### What to work on
From the records below, copy out exactly the lines from the one containing "s.shadow.any (fun e" to the one containing "(((s.setHeld page []).setFld", both included. Add nothing else.

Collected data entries
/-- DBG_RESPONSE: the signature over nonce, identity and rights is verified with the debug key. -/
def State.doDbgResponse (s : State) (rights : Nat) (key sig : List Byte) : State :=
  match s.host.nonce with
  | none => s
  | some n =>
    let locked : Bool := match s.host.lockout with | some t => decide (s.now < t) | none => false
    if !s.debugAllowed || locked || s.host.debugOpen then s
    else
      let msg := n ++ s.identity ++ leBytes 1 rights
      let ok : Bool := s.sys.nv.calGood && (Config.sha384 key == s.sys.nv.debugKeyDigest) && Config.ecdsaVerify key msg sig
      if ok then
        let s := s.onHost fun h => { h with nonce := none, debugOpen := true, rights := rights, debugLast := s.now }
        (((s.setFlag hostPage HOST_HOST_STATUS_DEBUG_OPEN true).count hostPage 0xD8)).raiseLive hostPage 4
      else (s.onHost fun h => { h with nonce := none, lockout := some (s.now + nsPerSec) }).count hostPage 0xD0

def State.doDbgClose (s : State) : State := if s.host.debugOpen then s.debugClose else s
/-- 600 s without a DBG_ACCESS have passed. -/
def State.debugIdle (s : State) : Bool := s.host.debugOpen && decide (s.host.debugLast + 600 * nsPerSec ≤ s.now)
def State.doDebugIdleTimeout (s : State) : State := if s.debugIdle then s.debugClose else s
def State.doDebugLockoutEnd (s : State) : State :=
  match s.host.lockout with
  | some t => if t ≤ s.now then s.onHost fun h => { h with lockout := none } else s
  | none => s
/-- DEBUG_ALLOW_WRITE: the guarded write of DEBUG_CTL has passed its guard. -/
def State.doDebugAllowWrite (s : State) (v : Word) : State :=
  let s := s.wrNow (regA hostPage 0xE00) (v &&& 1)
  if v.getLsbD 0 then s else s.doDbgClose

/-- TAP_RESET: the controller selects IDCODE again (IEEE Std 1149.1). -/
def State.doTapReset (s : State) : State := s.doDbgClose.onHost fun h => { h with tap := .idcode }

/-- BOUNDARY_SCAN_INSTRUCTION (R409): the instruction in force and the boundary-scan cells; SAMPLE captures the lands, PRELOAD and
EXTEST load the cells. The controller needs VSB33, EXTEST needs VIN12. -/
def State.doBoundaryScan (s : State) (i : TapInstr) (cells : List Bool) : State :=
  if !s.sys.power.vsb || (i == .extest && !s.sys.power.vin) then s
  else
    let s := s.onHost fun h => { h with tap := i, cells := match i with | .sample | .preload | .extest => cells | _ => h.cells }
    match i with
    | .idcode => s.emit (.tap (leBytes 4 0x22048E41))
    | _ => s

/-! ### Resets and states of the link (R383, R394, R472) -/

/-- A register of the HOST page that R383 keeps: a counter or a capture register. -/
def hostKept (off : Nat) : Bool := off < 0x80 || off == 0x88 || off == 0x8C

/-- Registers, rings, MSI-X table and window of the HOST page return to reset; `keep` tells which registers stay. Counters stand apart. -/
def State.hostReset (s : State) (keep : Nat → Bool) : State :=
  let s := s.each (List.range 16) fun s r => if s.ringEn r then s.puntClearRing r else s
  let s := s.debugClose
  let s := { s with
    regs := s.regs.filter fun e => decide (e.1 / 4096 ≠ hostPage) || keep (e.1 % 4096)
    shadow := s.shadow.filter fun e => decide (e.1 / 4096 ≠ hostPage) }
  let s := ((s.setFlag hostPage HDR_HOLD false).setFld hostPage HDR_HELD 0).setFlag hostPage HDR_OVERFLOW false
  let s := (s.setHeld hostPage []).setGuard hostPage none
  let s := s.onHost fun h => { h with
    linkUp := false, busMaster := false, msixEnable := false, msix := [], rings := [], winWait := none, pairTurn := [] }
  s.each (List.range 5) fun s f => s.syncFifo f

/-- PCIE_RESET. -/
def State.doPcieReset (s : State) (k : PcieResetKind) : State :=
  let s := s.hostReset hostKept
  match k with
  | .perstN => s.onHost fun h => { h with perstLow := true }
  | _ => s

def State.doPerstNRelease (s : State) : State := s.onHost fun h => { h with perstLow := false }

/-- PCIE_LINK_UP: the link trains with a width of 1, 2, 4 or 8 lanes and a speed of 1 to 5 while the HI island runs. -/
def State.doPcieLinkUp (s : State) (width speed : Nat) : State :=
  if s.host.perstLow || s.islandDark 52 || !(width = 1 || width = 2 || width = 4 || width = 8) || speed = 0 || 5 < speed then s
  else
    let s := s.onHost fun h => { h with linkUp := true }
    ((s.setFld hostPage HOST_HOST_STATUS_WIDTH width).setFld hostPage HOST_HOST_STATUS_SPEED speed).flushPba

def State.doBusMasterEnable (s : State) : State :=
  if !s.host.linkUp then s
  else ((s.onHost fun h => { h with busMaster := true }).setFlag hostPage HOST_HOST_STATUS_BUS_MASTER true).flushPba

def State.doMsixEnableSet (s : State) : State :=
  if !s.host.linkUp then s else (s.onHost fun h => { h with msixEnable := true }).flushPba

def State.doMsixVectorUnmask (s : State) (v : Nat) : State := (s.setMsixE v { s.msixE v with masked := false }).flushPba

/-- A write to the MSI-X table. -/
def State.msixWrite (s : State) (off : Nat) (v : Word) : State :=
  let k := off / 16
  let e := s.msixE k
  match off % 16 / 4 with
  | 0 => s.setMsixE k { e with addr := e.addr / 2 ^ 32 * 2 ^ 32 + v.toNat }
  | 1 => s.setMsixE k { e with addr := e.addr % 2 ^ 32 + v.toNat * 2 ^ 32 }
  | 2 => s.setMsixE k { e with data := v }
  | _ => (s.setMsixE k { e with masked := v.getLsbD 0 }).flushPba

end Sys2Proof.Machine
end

==

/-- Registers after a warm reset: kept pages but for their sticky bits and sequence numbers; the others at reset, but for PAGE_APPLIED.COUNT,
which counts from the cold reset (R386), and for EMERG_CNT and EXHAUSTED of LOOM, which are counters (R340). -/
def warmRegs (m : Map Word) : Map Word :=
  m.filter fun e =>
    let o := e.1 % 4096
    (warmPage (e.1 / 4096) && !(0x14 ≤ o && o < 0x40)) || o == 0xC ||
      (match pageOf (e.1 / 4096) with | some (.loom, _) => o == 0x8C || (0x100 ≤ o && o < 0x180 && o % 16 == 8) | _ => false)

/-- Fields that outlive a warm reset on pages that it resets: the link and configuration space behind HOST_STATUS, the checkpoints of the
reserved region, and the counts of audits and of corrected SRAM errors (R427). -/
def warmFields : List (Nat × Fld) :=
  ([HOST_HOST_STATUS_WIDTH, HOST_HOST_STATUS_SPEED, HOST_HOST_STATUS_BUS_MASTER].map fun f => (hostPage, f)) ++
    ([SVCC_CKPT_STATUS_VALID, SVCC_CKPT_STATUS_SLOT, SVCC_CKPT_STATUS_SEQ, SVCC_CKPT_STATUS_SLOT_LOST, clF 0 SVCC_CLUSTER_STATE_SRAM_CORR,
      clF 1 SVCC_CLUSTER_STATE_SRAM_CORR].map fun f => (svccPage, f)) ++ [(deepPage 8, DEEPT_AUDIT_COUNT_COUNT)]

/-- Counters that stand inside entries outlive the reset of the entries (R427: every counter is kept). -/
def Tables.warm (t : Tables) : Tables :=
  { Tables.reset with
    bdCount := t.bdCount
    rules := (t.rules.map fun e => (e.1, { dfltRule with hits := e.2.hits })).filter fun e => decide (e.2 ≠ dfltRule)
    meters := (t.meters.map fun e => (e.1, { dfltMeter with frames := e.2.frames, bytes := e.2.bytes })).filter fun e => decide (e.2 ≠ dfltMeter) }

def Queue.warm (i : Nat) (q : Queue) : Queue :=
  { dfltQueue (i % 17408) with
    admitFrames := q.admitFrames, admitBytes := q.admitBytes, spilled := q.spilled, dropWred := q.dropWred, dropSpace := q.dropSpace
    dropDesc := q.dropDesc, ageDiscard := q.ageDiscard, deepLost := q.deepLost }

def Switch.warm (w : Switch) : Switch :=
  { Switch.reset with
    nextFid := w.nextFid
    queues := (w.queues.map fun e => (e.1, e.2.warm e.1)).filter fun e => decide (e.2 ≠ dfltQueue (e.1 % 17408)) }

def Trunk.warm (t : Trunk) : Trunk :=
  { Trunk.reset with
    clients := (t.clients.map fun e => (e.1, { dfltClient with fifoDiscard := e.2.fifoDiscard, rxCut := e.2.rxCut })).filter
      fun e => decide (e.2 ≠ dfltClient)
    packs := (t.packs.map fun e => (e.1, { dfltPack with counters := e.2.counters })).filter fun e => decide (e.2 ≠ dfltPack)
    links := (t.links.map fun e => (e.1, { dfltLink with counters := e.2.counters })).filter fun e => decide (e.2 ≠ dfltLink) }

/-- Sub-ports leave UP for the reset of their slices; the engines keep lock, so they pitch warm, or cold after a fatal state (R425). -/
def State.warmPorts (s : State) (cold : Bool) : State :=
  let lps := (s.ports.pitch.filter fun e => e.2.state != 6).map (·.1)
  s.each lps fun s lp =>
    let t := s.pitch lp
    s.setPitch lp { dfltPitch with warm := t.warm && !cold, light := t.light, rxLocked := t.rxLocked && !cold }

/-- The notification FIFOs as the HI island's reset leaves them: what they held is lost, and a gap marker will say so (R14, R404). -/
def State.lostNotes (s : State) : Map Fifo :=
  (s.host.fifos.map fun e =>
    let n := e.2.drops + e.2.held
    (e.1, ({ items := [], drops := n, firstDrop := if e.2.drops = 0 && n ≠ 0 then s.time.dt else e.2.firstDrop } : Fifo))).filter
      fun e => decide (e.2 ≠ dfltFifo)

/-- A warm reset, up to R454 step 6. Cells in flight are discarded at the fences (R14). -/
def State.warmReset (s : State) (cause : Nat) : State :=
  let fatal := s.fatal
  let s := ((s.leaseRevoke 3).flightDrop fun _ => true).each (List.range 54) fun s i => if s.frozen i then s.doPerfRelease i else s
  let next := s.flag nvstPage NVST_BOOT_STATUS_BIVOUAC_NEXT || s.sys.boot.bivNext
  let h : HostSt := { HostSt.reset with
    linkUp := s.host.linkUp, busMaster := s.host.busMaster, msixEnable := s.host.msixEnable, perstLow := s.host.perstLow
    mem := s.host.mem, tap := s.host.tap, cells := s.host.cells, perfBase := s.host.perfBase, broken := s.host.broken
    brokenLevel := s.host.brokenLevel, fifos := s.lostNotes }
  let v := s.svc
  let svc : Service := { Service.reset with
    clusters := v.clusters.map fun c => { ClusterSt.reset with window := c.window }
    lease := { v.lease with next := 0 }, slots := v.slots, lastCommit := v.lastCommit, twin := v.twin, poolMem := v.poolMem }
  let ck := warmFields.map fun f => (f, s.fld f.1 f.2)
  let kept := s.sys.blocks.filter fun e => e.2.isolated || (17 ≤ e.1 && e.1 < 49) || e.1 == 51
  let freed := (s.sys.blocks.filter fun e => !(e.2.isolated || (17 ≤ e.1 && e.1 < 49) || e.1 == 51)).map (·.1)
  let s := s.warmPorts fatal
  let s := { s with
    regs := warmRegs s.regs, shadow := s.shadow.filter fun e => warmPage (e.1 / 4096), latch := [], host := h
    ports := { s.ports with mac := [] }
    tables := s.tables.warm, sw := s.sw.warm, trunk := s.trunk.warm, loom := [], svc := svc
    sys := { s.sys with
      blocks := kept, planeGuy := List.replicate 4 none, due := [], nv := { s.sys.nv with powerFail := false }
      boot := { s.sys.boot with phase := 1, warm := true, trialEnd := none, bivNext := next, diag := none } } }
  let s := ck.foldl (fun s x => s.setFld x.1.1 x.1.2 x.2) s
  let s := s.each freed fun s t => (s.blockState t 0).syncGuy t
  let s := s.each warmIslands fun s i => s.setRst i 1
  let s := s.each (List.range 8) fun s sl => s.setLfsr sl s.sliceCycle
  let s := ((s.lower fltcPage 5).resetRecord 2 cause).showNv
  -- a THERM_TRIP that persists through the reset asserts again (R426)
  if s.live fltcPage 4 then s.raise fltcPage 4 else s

==

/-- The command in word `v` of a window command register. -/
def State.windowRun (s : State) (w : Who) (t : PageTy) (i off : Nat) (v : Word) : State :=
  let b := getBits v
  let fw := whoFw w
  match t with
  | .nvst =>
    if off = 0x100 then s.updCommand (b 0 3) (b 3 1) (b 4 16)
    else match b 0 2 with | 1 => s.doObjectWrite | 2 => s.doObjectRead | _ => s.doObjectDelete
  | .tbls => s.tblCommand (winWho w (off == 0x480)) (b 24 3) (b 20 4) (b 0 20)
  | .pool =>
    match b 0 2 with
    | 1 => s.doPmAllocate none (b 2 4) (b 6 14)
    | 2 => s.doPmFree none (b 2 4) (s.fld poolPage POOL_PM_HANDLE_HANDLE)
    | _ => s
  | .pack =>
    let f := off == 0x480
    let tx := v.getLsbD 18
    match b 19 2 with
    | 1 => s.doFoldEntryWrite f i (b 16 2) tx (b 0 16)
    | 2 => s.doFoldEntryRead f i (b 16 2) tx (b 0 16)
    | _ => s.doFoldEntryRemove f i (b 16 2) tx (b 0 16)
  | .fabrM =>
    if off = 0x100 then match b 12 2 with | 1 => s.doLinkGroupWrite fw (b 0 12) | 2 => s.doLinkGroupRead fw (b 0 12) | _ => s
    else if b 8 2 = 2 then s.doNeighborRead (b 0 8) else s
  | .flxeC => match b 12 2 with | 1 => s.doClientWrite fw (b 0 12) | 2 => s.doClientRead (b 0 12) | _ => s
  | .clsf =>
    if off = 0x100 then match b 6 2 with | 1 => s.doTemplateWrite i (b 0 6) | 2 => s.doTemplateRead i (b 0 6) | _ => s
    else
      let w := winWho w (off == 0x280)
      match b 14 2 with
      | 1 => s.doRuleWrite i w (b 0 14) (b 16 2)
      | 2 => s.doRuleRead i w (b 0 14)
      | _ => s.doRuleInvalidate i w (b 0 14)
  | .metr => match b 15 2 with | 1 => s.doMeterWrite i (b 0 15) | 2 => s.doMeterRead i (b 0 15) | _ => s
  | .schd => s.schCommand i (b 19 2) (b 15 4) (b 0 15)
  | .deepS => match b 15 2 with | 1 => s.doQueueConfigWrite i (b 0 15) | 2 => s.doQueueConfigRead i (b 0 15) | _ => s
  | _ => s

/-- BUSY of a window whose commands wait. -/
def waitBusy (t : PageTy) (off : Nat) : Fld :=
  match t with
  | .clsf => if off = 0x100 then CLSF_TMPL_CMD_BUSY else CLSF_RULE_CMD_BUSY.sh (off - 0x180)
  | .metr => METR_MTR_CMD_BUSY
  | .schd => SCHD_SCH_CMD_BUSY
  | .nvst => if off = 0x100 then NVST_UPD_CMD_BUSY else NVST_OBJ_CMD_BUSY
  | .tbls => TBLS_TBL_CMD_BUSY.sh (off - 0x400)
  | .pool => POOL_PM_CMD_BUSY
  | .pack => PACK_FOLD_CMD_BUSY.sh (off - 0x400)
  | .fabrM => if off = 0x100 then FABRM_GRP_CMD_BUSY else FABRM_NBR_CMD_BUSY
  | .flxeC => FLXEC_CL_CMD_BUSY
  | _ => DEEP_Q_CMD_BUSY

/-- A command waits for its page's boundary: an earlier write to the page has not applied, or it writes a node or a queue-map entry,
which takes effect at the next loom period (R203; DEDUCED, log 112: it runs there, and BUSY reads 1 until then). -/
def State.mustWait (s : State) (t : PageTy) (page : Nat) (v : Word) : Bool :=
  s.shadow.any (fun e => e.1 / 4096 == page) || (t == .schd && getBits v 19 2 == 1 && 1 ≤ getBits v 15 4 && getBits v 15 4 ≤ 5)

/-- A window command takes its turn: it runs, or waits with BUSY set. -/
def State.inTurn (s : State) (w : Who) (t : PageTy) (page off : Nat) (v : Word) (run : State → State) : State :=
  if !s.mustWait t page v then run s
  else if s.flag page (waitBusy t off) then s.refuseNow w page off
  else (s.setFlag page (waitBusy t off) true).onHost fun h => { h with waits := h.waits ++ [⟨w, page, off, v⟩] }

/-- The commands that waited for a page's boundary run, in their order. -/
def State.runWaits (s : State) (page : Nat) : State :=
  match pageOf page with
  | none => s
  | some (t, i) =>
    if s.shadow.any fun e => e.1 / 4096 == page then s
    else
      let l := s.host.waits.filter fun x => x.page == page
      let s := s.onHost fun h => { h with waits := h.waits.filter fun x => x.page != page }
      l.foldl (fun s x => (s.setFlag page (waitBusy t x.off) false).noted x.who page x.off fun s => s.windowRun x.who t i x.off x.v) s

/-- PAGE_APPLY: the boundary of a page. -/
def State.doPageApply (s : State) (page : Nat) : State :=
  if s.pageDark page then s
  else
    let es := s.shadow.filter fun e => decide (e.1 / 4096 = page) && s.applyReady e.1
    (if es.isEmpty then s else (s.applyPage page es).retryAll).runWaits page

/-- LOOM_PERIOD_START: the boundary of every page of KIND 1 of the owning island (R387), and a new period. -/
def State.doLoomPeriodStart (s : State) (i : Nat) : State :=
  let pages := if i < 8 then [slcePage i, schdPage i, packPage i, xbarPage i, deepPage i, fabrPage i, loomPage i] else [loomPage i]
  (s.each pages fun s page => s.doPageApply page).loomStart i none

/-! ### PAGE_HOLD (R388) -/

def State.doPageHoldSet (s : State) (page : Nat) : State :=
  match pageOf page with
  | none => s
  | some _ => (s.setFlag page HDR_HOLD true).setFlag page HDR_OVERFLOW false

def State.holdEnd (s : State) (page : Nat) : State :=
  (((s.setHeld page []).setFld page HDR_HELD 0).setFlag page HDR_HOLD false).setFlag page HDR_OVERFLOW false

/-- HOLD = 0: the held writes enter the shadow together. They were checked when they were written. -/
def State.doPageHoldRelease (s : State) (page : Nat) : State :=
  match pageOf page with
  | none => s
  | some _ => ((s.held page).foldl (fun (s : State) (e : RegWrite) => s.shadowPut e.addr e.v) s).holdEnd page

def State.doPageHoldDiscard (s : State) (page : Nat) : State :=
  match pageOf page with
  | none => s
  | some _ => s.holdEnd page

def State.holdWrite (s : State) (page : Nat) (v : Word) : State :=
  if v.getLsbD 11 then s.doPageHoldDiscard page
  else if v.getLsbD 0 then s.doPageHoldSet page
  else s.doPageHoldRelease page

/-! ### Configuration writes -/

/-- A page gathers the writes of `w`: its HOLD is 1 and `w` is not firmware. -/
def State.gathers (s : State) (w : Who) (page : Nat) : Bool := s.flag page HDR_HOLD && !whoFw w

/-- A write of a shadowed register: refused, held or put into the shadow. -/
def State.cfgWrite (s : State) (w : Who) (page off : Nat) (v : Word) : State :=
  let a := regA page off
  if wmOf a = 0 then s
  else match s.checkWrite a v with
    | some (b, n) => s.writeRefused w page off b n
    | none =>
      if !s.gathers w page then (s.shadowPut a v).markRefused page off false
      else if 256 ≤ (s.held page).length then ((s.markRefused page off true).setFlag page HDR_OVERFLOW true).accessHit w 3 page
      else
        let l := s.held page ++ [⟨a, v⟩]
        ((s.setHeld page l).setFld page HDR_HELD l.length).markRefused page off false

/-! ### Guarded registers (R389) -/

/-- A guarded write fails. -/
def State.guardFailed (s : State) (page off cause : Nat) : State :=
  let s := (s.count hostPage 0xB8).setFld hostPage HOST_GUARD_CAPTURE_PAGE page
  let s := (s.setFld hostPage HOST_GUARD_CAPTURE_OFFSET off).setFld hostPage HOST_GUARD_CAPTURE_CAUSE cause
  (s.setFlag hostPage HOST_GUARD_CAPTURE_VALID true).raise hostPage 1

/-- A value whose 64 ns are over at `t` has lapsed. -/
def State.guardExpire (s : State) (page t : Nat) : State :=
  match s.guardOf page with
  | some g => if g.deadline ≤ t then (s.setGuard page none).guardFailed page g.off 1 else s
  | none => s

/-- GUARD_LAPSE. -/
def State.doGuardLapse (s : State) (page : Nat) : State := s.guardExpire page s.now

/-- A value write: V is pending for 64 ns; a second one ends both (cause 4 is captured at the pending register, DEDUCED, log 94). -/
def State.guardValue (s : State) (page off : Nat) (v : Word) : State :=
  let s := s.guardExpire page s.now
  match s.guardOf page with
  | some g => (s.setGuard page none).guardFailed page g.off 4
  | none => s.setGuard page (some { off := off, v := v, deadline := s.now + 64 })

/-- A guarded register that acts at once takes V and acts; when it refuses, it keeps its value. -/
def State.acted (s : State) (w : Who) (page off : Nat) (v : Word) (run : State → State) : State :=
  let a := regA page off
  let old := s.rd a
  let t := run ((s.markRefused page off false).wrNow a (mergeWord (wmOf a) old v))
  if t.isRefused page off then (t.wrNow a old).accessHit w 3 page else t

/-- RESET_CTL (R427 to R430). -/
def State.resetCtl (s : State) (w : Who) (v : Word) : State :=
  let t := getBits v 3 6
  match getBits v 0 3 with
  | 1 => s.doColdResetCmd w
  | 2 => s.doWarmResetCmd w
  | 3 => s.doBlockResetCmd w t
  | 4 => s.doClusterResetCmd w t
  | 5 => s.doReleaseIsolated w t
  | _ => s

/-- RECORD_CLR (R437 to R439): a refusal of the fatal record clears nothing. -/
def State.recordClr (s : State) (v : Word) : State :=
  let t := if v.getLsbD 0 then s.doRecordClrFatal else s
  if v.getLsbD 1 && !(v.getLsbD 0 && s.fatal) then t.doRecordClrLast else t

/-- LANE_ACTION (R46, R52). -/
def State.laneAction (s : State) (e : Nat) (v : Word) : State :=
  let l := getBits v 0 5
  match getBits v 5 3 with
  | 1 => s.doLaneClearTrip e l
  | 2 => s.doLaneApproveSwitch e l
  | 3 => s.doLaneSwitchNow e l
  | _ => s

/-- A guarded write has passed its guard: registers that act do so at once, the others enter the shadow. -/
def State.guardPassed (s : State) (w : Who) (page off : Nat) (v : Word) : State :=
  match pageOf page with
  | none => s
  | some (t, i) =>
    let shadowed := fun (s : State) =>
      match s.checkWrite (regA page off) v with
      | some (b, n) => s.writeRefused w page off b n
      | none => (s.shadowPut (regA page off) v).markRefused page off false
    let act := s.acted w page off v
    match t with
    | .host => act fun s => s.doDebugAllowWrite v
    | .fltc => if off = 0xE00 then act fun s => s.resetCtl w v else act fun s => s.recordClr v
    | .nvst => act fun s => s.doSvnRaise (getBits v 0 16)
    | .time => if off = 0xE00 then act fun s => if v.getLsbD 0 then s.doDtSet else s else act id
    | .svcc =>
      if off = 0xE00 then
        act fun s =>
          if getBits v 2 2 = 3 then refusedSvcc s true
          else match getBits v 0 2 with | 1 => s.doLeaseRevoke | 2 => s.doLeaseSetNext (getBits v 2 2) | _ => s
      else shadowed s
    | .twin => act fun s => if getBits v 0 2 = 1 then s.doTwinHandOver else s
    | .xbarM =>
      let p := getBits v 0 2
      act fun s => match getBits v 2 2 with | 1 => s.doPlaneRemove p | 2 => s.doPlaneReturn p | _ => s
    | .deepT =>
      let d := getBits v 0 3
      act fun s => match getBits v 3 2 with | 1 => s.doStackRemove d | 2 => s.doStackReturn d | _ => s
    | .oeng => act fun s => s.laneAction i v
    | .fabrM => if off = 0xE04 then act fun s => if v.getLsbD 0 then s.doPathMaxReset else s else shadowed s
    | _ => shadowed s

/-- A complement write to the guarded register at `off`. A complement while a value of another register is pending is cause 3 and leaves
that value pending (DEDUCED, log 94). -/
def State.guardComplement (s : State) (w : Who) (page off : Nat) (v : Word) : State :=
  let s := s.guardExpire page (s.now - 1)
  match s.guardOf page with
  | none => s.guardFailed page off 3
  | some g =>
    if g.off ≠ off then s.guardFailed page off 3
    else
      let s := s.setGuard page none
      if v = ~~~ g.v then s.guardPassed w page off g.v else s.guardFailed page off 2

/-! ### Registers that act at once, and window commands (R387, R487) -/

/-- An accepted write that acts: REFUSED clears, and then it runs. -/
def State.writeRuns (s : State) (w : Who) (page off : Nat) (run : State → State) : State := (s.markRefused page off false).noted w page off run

### Task answer
  s.shadow.any (fun e => e.1 / 4096 == page) || (t == .schd && getBits v 19 2 == 1 && 1 ≤ getBits v 15 4 && getBits v 15 4 ≤ 5)

/-- A window command takes its turn: it runs, or waits with BUSY set. -/
def State.inTurn (s : State) (w : Who) (t : PageTy) (page off : Nat) (v : Word) (run : State → State) : State :=
  if !s.mustWait t page v then run s
  else if s.flag page (waitBusy t off) then s.refuseNow w page off
  else (s.setFlag page (waitBusy t off) true).onHost fun h => { h with waits := h.waits ++ [⟨w, page, off, v⟩] }

/-- The commands that waited for a page's boundary run, in their order. -/
def State.runWaits (s : State) (page : Nat) : State :=
  match pageOf page with
  | none => s
  | some (t, i) =>
    if s.shadow.any fun e => e.1 / 4096 == page then s
    else
      let l := s.host.waits.filter fun x => x.page == page
      let s := s.onHost fun h => { h with waits := h.waits.filter fun x => x.page != page }
      l.foldl (fun s x => (s.setFlag page (waitBusy t x.off) false).noted x.who page x.off fun s => s.windowRun x.who t i x.off x.v) s

/-- PAGE_APPLY: the boundary of a page. -/
def State.doPageApply (s : State) (page : Nat) : State :=
  if s.pageDark page then s
  else
    let es := s.shadow.filter fun e => decide (e.1 / 4096 = page) && s.applyReady e.1
    (if es.isEmpty then s else (s.applyPage page es).retryAll).runWaits page

/-- LOOM_PERIOD_START: the boundary of every page of KIND 1 of the owning island (R387), and a new period. -/
def State.doLoomPeriodStart (s : State) (i : Nat) : State :=
  let pages := if i < 8 then [slcePage i, schdPage i, packPage i, xbarPage i, deepPage i, fabrPage i, loomPage i] else [loomPage i]
  (s.each pages fun s page => s.doPageApply page).loomStart i none

/-! ### PAGE_HOLD (R388) -/

def State.doPageHoldSet (s : State) (page : Nat) : State :=
  match pageOf page with
  | none => s
  | some _ => (s.setFlag page HDR_HOLD true).setFlag page HDR_OVERFLOW false

def State.holdEnd (s : State) (page : Nat) : State :=
  (((s.setHeld page []).setFld page HDR_HELD 0).setFlag page HDR_HOLD false).setFlag page HDR_OVERFLOW false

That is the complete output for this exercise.